Given information START
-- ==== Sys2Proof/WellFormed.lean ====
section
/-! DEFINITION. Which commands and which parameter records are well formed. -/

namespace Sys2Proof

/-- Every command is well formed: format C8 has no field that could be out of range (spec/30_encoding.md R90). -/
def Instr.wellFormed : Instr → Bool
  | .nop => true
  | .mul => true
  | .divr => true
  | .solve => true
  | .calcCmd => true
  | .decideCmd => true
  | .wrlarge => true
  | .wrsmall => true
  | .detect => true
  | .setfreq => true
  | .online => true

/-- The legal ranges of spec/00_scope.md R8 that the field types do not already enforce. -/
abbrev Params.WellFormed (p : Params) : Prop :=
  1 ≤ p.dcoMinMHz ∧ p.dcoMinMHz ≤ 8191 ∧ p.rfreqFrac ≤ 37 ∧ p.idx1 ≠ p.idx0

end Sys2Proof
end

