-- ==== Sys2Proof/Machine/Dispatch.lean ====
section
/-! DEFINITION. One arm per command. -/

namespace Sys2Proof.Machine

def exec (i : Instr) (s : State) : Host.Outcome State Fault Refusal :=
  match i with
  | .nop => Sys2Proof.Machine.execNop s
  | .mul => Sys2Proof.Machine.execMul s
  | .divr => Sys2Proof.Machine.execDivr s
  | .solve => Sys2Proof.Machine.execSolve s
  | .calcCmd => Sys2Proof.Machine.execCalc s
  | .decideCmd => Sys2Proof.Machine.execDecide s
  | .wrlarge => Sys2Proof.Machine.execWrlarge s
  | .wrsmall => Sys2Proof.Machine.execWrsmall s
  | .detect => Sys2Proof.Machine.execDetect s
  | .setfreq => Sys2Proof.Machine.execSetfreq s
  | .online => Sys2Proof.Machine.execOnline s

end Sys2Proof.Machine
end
Given information END
• [Work instructions]
Restate the full data above, keeping each word intact.

• [Exercise result]
-- ==== Sys2Proof/WellFormed.lean ====
section
/-! DEFINITION. Which commands and which parameter records are well formed. -/

namespace Sys2Proof

/-- Every command is well formed: format C8 has no field that could be out of range (spec/30_encoding.md R90). -/
def Instr.wellFormed : Instr → Bool
  | .nop => true
  | .mul => true
  | .divr => true
  | .solve => true
  | .calcCmd => true
  | .decideCmd => true
  | .wrlarge => true
  | .wrsmall => true
  | .detect => true
  | .setfreq => true
  | .online => true

/-- The legal ranges of spec/00_scope.md R8 that the field types do not already enforce. -/
abbrev Params.WellFormed (p : Params) : Prop :=
  1 ≤ p.dcoMinMHz ∧ p.dcoMinMHz ≤ 8191 ∧ p.rfreqFrac ≤ 37 ∧ p.idx1 ≠ p.idx0

end Sys2Proof
end

-- ==== Sys2Proof/Machine/Dispatch.lean ====
section
/-! DEFINITION. One arm per command. -/

namespace Sys2Proof.Machine

def exec (i : Instr) (s : State) : Host.Outcome State Fault Refusal :=
  match i with
  | .nop => Sys2Proof.Machine.execNop s
  | .mul => Sys2Proof.Machine.execMul s
  | .divr => Sys2Proof.Machine.execDivr s
  | .solve => Sys2Proof.Machine.execSolve s
  | .calcCmd => Sys2Proof.Machine.execCalc s
  | .decideCmd => Sys2Proof.Machine.execDecide s
  | .wrlarge => Sys2Proof.Machine.execWrlarge s
  | .wrsmall => Sys2Proof.Machine.execWrsmall s
  | .detect => Sys2Proof.Machine.execDetect s
  | .setfreq => Sys2Proof.Machine.execSetfreq s
  | .online => Sys2Proof.Machine.execOnline s

end Sys2Proof.Machine
end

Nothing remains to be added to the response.